Albert Lane

Personal information
- Full name: Albert Frederick Lane
- Born: 29 August 1885 Rowley Regis, Staffordshire, England
- Died: 29 January 1948 (aged 62) Upper Fulbrook, Warwickshire, England
- Nickname: Spinney
- Batting: Right-handed
- Bowling: Right-arm off-break

Domestic team information
- 1914–1932: Worcestershire
- 1919–1925: Warwickshire
- FC debut: 9 May 1914 Worcestershire v Derbyshire
- Last FC: 17 May 1932 Worcestershire v Essex

Career statistics
| Competition | First-class |
| Matches | 57 |
| Runs scored | 1,422 |
| Batting average | 16.53 |
| 100s/50s | 0/8 |
| Top score | 76 |
| Balls bowled | 3,433 |
| Wickets | 46 |
| Bowling average | 41.13 |
| 5 wickets in innings | 0 |
| 10 wickets in match | 0 |
| Best bowling | 4/56 |
| Catches/stumpings | 27/– |
- Source: CricketArchive, 15 September 2007

= Albert Lane (cricketer) =

English cricketer

Albert Frederick Lane (29 August 1885 – 29 January 1948), nicknamed Spinney, was an English amateur first-class cricketer who played more than 50 games for both Warwickshire and Worcestershire between 1914 and 1932, as well as having earlier appeared in the Minor Counties Championship for Staffordshire.

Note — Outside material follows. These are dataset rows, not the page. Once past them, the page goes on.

-- ==== Sys2Proof/Machine/Ops.lean ====
section
/-! DEFINITION. The operations every meaning is written with: register writes, the Memory Bus
(20_memory.md rules R51 and R52), the stack (R58 and R59), the cursor (40_dispatch.md rule R104), and
the one sequence that saves the program and takes the vector (60_exceptions.md rules R265 and R244)
with the return from it (R245). -/

namespace Sys2Proof.Machine

namespace State

/-! ### Registers -/

/-- `A <- v` (rule R21). -/
def setA (v : Byte) (s : State) : State := { s with a := v }

/-- `X <- v` (rule R22). -/
def setX (v : Byte) (s : State) : State := { s with x := v }

/-- `Y <- v` (rule R22). -/
def setY (v : Byte) (s : State) : State := { s with y := v }

/-- `SP <- v` (rule R23). -/
def setSp (v : Byte) (s : State) : State := { s with sp := v }

/-- `P <- v`, all eight bits (rule R24). -/
def setP (v : Byte) (s : State) : State := { s with p := v }

/-- `pc <- v`, the absolute transfer of rule R110. -/
def setPc (v : Addr) (s : State) : State := { s with pc := v }

/-- A flag of P (rule R24). -/
def flag (f : Flag) (s : State) : Bool := Status.flag f s.p

/-- One flag of P written (rule R24). -/
def setFlag (f : Flag) (b : Bool) (s : State) : State := s.setP (Status.setFlag f b s.p)

/-- `SetNZ(v)` (rule R12). -/
def setNZ (v : Byte) (s : State) : State := s.setP (Status.setNZ v s.p)

/-- The relative transfer of rules R110 and R209: the displacement is set where the condition holds. -/
def branchIf (cond : Bool) (rel : Byte) (s : State) : State :=
  { s with branchDisplacement := if cond then int8 rel else s.branchDisplacement }

/-! ### The Memory Bus -/

/-- One record to the trace sink (rule R53). -/
def emit (addr : Addr) (dir : Direction) (v : Byte) (s : State) : State :=
  { s with trace := ⟨addr, dir, v⟩ :: s.trace }

/-- `MemRead(a, 1)` (rule R51). -/
def busRead (addr : Addr) (s : State) : Byte × State :=
  (s.mem.read addr, s.emit addr .read (s.mem.read addr))

/-- `MemWrite(a, 1, v)` (rule R52): the store, DIRTY and the record. -/
def busWrite (addr : Addr) (v : Byte) (s : State) : State :=
  { s with mem := s.mem.write addr v, dirty := true, trace := ⟨addr, .write, v⟩ :: s.trace }

/-- Rule R57: a 16-bit quantity as two reads, the low byte's first. -/
def readPair (loAddr hiAddr : Addr) (s : State) : Addr × State :=
  let lo := s.busRead loAddr
  let hi := lo.2.busRead hiAddr
  (word lo.1 hi.1, hi.2)

/-! ### The stack -/

/-- The stack page with SP as the offset (rules R58 and R61). -/
def stackAddr (sp : Byte) : Addr := 0x0100#16 + zext16 sp

/-- `Push(v)` (rule R58): write, then decrement within the page. -/
def push (v : Byte) (s : State) : State := (s.busWrite (stackAddr s.sp) v).setSp (s.sp - 1)

/-- `Pull()` (rule R59): increment within the page, then read. -/
def pull (s : State) : Byte × State := (s.setSp (s.sp + 1)).busRead (stackAddr (s.sp + 1))

/-- Rules R222 and R265: a 16-bit value pushed high byte first. -/
def pushAddr (v : Addr) (s : State) : State := (s.push (hiByte v)).push (loByte v)

/-- Rules R223 and R245: a 16-bit value pulled low byte first. -/
def pullAddr (s : State) : Addr × State :=
  let lo := s.pull
  let hi := lo.2.pull
  (word lo.1 hi.1, hi.2)

/-! ### The cursor -/

/-- Rule R104: `pc_at_fetch + decode_offset` before reduction. -/
def cursorPosition (s : State) : Nat := s.pcAtFetch.toNat + s.decodeOffset

/-- Rule R104: the address the next cursor read uses. -/
def cursorAddr (s : State) : Addr := BitVec.ofNat 16 s.cursorPosition

/-- What one cursor read of byte `b` does to the state (rule R104): its trace record and the advance of
`decode_offset`. -/
def consume (b : Byte) (s : State) : State :=
  { s with decodeOffset := s.decodeOffset + 1, trace := ⟨s.cursorAddr, .read, b⟩ :: s.trace }

/-- Rule R104: the cursor has run past 0xFFFF where the policy forbids it. -/
def cursorBlocked (policy : CursorTopPolicy) (s : State) : Bool :=
  policy == .fault && decide (0xFFFF < s.cursorPosition)

/-- `Fetch()` (rule R104). -/
def fetch (policy : CursorTopPolicy) (s : State) : Host.Outcome (Byte × State) Fault Refusal :=
  if s.cursorBlocked policy then .fault (.cursorBeyondTop s.pcAtFetch s.decodeOffset)
  else .next (s.mem.read s.cursorAddr, s.consume (s.mem.read s.cursorAddr))

/-- The cursor reads of operand bytes that the decoder has already read (log 14), where no read is blocked:
`Fetch()` once for each byte, its value given. -/
def consumeAll : List Byte → State → State
  | [], s => s
  | b :: rest, s => consumeAll rest (s.consume b)

/-- The same under a policy (rule R104): the first read that the policy blocks stops it. -/
def consumeUnder (policy : CursorTopPolicy) : List Byte → State → Out
  | [], s => .next s
  | b :: rest, s =>
    if s.cursorBlocked policy then .fault (.cursorBeyondTop s.pcAtFetch s.decodeOffset)
    else consumeUnder policy rest (s.consume b)

/-- Rules R110 and R111: a reference handler consumes its operand bytes through the cursor and then computes;
it never fails of itself. `cursorTopPolicy` is applied around it (`State.runReference`). -/
def withOperands (bytes : List Byte) (s : State) (compute : State → State) : Out :=
  .next (compute (consumeAll bytes s))

/-! ### Taking the vector and returning -/

/-- Rule R61: the low byte of the vector. -/
def vectorLo : Addr := 0xFFFE#16

/-- Rule R61: the high byte of the vector. -/
def vectorHi : Addr := 0xFFFF#16

/-- The sequence shared by interrupt injection (rule R265) and BRK (rule R244): push the return address,
high byte first, then a status byte; go to the address the vector holds; set I. -/
def enterVector (ret : Addr) (status : Byte) (s : State) : State :=
  let pushed := (s.pushAddr ret).push status
  let v := pushed.readPair vectorLo vectorHi
  (v.2.setPc v.1).setFlag .I true

/-- `Inject()` (rule R265): the pc and P as they stand are saved and the request is cleared. `ic_state`
is servicing within it and armed again at its end. -/
def inject (s : State) : State :=
  let servicing : State := { s with icState := .servicing }
  { servicing.enterVector s.pc s.p with interruptPending := false, icState := .armed }

/-- The return (rule R245): all of P, then the pc, low byte first. -/
def returnFromVector (s : State) : State :=
  let status := s.pull
  let target := (status.2.setP status.1).pullAddr
  target.2.setPc target.1

end State

end Sys2Proof.Machine
end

Lane made his first-class debut for Worcestershire at Derby in May 1914. It was a chastening experience: Derbyshire won by an innings and 158 runs, and Lane took no wickets and scored 3 and 0.
His next game the following month was little better: another heavy defeat, this time to Essex at Colchester, and 26 not out in the second innings could not make up for match figures of 22–1–94–0.
He finally took his maiden wicket at the third attempt, when he claimed the solitary scalp of Hampshire's Phil Mead at Dudley at the end of June.
He ended the season with just eight wickets at 55.50, though he did score two half-centuries.

The First World War then brought a halt to first-class cricket for five years. When Lane played again, in 1919, it was for Warwickshire. He played a number of times for them that season and ended with 19 wickets at 28.26 – his highest season's tally
— and in consecutive matches that June took 4–58 against Yorkshire and a career-best 4–56 versus Northamptonshire.
Although he was absent in 1920 he had a couple more games in 1921, then another gap before two more appearances four years later. That marked the end of his Warwickshire career.

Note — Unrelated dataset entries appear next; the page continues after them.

/-- Rule R82, row 9x. -/
def mapRow9 (op b1 b2 : Byte) : Nat → Instr
  | 0x0 => .bcc b1
  | 0x1 => .sta (.izy b1)
  | 0x2 => .sta (.izp b1)
  | 0x4 => .sty (.zpx b1)
  | 0x5 => .sta (.zpx b1)
  | 0x6 => .stx (.zpy b1)
  | 0x7 => .smb1 b1
  | 0x8 => .tya
  | 0x9 => .sta (.aby (word b1 b2))
  | 0xA => .txs
  | 0xC => .stz (.abs (word b1 b2))
  | 0xD => .sta (.abx (word b1 b2))
  | 0xE => .stz (.abx (word b1 b2))
  | 0xF => .bbs1 b1 b2
  | _ => .unmapped op

/-- Rule R82, row Ax. -/
def mapRowA (op b1 b2 : Byte) : Nat → Instr
  | 0x0 => .ldy (.imm b1)
  | 0x1 => .lda (.mem (.izx b1))
  | 0x2 => .ldx (.imm b1)
  | 0x4 => .ldy (.mem (.zp b1))
  | 0x5 => .lda (.mem (.zp b1))
  | 0x6 => .ldx (.mem (.zp b1))
  | 0x7 => .smb2 b1
  | 0x8 => .tay
  | 0x9 => .lda (.imm b1)
  | 0xA => .tax
  | 0xC => .ldy (.mem (.abs (word b1 b2)))
  | 0xD => .lda (.mem (.abs (word b1 b2)))
  | 0xE => .ldx (.mem (.abs (word b1 b2)))
  | 0xF => .bbs2 b1 b2
  | _ => .unmapped op

/-- Rule R82, row Bx. -/
def mapRowB (op b1 b2 : Byte) : Nat → Instr
  | 0x0 => .bcs b1
  | 0x1 => .lda (.mem (.izy b1))
  | 0x2 => .lda (.mem (.izp b1))
  | 0x4 => .ldy (.mem (.zpx b1))
  | 0x5 => .lda (.mem (.zpx b1))
  | 0x6 => .ldx (.mem (.zpy b1))
  | 0x7 => .smb3 b1
  | 0x8 => .clv
  | 0x9 => .lda (.mem (.aby (word b1 b2)))
  | 0xA => .tsx
  | 0xC => .ldy (.mem (.abx (word b1 b2)))
  | 0xD => .lda (.mem (.abx (word b1 b2)))
  | 0xE => .ldx (.mem (.aby (word b1 b2)))
  | 0xF => .bbs3 b1 b2
  | _ => .unmapped op

/-- Rule R82, row Cx. -/
def mapRowC (op b1 b2 : Byte) : Nat → Instr
  | 0x0 => .cpy (.imm b1)
  | 0x1 => .cmp (.mem (.izx b1))
  | 0x4 => .cpy (.mem (.zp b1))
  | 0x5 => .cmp (.mem (.zp b1))
  | 0x6 => .dec (.mem (.zp b1))
  | 0x7 => .smb4 b1
  | 0x8 => .iny
  | 0x9 => .cmp (.imm b1)
  | 0xA => .dex
  | 0xB => .wai
  | 0xC => .cpy (.mem (.abs (word b1 b2)))
  | 0xD => .cmp (.mem (.abs (word b1 b2)))
  | 0xE => .dec (.mem (.abs (word b1 b2)))
  | 0xF => .bbs4 b1 b2
  | _ => .unmapped op

/-- Rule R82, row Dx. -/
def mapRowD (op b1 b2 : Byte) : Nat → Instr
  | 0x0 => .bne b1
  | 0x1 => .cmp (.mem (.izy b1))
  | 0x2 => .cmp (.mem (.izp b1))
  | 0x5 => .cmp (.mem (.zpx b1))
  | 0x6 => .dec (.mem (.zpx b1))
  | 0x7 => .smb5 b1
  | 0x8 => .cld
  | 0x9 => .cmp (.mem (.aby (word b1 b2)))
  | 0xA => .phx
  | 0xB => .stp
  | 0xD => .cmp (.mem (.abx (word b1 b2)))
  | 0xE => .dec (.mem (.abx (word b1 b2)))
  | 0xF => .bbs5 b1 b2
  | _ => .unmapped op

/-- Rule R82, row Ex. -/
def mapRowE (op b1 b2 : Byte) : Nat → Instr
  | 0x0 => .cpx (.imm b1)
  | 0x1 => .sbc (.mem (.izx b1))
  | 0x4 => .cpx (.mem (.zp b1))
  | 0x5 => .sbc (.mem (.zp b1))
  | 0x6 => .inc (.mem (.zp b1))
  | 0x7 => .smb6 b1
  | 0x8 => .inx
  | 0x9 => .sbc (.imm b1)
  | 0xA => .nop
  | 0xC => .cpx (.mem (.abs (word b1 b2)))
  | 0xD => .sbc (.mem (.abs (word b1 b2)))
  | 0xE => .inc (.mem (.abs (word b1 b2)))
  | 0xF => .bbs6 b1 b2
  | _ => .unmapped op

/-- Rule R82, row Fx. -/
def mapRowF (op b1 b2 : Byte) : Nat → Instr
  | 0x0 => .beq b1
  | 0x1 => .sbc (.mem (.izy b1))
  | 0x2 => .sbc (.mem (.izp b1))
  | 0x5 => .sbc (.mem (.zpx b1))
  | 0x6 => .inc (.mem (.zpx b1))
  | 0x7 => .smb7 b1
  | 0x8 => .sed
  | 0x9 => .sbc (.mem (.aby (word b1 b2)))
  | 0xA => .plx
  | 0xD => .sbc (.mem (.abx (word b1 b2)))
  | 0xE => .inc (.mem (.abx (word b1 b2)))
  | 0xF => .bbs7 b1 b2
  | _ => .unmapped op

In 1927 Lane returned to Worcestershire, for whom he played 34 times in three years; he acted as captain on three occasions in 1928 and 1929.
His new county were terribly weak at this time, finishing bottom of the County Championship in 1927 and 1928, and second-bottom in 1929.
Indeed, when Lane, batting at ten in each innings, scored 70 and 60* against Essex at Leyton in May 1929,
a performance that his Wisden obituarist considered his "most valuable performance in first-class cricket", it was the first victory that the county had managed in nearly two years.

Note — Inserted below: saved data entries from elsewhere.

-- ==== Sys2Proof/Machine/Device.lean ====
section
/-! DEFINITION. The device collaborator as the core sees it (40_dispatch.md rules R121 to R123). -/

namespace Sys2Proof

/-- Rule R123 under `DeviceSource.free`: what one call does, given the whole machine state. A free value:
nothing is known of it beyond what a reply can do (log 2). -/
opaque Config.deviceReply : Machine.State → Machine.DeviceReply

namespace Machine

/-- A device call that changes nothing. -/
def DeviceReply.quiet : DeviceReply := ⟨[], false⟩

/-- What the next device call does. -/
def State.nextReply (s : State) : DeviceReply :=
  match s.device with
  | .scripted (r :: _) => r
  | .scripted [] => .quiet
  | .free => Config.deviceReply s

/-- Where the replies after the next one come from. -/
def DeviceSource.rest : DeviceSource → DeviceSource
  | .scripted replies => .scripted replies.tail
  | .free => .free

/-- Rule R123: what a reply may change. Its bytes are no Memory Bus accesses: no record, no DIRTY (rule
R71). The request is set or left, never cleared. -/
def State.applyReply (r : DeviceReply) (s : State) : State :=
  { s with
    mem := s.mem.writes r.writes
    interruptPending := s.interruptPending || r.asserts }

/-- `deviceHandle()` (rules R121 and R123). -/
def State.deviceHandle (s : State) : State :=
  { s.applyReply s.nextReply with device := s.device.rest, deviceCalls := s.deviceCalls + 1 }

/-- One I/O-synchronization pass: the device call, then DIRTY cleared (rules R117, R118 and R124). -/
def State.deviceSync (s : State) : State := { s.deviceHandle with dirty := false }

end Machine

end Sys2Proof
end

After that season, Lane played no more regular first-class cricket, though he did make a final, one-off, appearance for Worcestershire three years later versus Essex at Leyton. This was the scene of his heroics in 1929, but a repeat was not to be: Lane had a quiet match, scoring 3 and 18 and not bowling in a drawn game.
He was killed in a road accident in 1948, when his car crashed into a hedge.